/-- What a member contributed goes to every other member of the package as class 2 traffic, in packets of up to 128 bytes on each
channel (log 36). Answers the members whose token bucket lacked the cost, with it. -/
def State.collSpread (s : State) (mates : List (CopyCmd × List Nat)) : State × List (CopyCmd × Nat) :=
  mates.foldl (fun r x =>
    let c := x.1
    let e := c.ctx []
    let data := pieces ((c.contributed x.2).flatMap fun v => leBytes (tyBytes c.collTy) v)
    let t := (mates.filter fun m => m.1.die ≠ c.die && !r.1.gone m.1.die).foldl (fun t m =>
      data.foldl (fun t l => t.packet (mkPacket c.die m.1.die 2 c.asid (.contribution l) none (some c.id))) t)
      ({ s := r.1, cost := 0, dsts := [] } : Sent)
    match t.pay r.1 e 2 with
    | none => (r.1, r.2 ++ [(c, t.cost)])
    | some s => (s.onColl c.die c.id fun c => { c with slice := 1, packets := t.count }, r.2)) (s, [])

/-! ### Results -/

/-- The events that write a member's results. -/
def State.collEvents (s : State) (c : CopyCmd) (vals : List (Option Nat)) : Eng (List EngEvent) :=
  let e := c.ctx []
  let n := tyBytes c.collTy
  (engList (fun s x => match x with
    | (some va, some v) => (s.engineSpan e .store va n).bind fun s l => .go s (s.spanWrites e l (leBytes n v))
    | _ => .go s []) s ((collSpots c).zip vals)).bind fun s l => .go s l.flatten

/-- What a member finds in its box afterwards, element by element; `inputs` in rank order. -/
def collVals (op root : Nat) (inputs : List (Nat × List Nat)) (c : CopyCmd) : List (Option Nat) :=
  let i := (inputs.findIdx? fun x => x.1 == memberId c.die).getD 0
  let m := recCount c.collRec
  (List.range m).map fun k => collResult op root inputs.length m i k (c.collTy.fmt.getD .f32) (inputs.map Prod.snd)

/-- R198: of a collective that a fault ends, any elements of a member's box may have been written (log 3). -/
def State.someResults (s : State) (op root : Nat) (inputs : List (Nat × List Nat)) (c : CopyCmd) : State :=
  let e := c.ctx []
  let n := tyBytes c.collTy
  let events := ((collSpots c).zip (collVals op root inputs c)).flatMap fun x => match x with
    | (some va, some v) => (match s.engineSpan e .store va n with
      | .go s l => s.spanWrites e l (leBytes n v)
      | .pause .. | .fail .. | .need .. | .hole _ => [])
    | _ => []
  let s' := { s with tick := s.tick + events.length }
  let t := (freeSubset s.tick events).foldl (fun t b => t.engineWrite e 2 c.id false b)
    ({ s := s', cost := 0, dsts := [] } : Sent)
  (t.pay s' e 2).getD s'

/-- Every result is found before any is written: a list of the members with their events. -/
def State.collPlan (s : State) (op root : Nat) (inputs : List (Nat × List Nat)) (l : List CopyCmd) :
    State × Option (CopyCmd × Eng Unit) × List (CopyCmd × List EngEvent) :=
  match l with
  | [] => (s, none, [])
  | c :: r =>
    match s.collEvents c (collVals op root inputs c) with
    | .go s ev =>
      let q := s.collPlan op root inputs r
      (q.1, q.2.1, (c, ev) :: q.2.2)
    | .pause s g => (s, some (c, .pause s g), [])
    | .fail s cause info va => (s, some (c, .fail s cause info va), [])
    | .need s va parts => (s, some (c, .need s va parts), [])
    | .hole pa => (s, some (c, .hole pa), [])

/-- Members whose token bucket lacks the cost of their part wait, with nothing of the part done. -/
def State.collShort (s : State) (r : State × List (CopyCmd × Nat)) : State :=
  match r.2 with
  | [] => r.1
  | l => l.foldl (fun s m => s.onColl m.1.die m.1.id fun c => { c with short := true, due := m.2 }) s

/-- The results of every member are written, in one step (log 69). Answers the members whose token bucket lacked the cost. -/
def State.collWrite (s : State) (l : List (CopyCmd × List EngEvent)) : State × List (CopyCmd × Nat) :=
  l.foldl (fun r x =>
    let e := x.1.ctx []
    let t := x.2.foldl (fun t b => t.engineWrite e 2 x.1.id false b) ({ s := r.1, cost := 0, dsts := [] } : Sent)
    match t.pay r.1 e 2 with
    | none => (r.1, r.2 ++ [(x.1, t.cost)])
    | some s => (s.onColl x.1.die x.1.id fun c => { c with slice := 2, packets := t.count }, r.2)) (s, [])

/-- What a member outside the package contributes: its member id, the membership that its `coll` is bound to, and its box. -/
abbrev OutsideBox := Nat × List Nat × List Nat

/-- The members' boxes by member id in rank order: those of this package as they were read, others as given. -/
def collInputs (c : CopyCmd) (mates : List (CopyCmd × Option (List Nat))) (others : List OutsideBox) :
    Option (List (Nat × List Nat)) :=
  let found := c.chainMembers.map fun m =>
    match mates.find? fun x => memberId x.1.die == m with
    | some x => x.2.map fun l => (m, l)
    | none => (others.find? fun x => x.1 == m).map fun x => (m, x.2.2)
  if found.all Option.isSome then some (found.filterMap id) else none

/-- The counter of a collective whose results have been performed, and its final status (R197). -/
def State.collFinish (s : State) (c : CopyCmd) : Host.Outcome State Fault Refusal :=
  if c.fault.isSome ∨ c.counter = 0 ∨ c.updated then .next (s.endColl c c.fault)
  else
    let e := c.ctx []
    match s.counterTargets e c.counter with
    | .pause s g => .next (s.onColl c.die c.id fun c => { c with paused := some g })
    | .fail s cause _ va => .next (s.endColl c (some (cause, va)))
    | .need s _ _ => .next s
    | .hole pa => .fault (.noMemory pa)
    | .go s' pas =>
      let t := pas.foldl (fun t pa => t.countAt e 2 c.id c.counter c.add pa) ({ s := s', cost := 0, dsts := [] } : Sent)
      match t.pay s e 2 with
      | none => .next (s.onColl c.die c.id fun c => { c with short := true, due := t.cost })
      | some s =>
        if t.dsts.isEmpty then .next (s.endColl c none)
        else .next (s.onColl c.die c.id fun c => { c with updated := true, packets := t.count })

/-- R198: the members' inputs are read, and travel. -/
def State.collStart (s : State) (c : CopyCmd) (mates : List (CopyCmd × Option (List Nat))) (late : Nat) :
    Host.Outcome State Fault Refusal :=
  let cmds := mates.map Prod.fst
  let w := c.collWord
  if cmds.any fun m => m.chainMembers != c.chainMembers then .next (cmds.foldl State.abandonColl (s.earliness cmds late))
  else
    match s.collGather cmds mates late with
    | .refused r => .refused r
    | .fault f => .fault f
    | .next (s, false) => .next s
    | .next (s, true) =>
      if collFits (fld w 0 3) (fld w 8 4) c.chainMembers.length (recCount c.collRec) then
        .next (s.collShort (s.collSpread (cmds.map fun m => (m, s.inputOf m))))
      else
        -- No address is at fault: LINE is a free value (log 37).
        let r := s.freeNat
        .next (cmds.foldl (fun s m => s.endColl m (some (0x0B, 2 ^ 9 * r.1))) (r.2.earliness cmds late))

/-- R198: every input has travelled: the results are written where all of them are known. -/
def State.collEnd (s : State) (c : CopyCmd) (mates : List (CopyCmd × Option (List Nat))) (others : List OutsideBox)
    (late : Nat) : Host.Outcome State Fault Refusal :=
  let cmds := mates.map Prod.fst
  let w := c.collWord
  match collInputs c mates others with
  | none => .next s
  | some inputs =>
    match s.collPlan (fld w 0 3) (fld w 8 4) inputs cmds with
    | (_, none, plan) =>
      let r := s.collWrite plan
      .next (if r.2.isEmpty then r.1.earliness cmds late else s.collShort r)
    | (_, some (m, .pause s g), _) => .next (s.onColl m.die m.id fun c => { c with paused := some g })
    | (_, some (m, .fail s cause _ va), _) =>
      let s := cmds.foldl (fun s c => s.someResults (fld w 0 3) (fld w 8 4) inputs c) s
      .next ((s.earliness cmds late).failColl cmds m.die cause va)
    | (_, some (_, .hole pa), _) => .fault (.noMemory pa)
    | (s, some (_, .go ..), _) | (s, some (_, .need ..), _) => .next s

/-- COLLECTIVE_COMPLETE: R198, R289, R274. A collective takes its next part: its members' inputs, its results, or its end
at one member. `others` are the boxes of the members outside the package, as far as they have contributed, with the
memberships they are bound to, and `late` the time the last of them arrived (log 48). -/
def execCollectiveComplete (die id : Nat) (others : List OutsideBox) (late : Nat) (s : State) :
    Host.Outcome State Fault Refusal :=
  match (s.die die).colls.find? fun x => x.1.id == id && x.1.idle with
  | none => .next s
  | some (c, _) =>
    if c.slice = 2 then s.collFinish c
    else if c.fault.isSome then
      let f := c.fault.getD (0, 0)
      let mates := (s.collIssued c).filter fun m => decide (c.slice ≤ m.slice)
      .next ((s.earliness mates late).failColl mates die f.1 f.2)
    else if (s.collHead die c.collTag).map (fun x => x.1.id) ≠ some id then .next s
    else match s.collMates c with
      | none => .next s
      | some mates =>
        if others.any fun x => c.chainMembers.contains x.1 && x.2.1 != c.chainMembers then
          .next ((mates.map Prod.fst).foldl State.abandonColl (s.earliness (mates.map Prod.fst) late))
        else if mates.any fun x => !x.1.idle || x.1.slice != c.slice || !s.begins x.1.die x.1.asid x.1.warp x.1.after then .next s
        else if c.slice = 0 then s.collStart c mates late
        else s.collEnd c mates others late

======

Exercise: Up to and including the line with "let data := pieces", output every line of the records above exactly, starting from the first; output nothing else.

Output for this task:
/-- What a member contributed goes to every other member of the package as class 2 traffic, in packets of up to 128 bytes on each
channel (log 36). Answers the members whose token bucket lacked the cost, with it. -/
def State.collSpread (s : State) (mates : List (CopyCmd × List Nat)) : State × List (CopyCmd × Nat) :=
  mates.foldl (fun r x =>
    let c := x.1
    let e := c.ctx []
    let data := pieces ((c.contributed x.2).flatMap fun v => leBytes (tyBytes c.collTy) v)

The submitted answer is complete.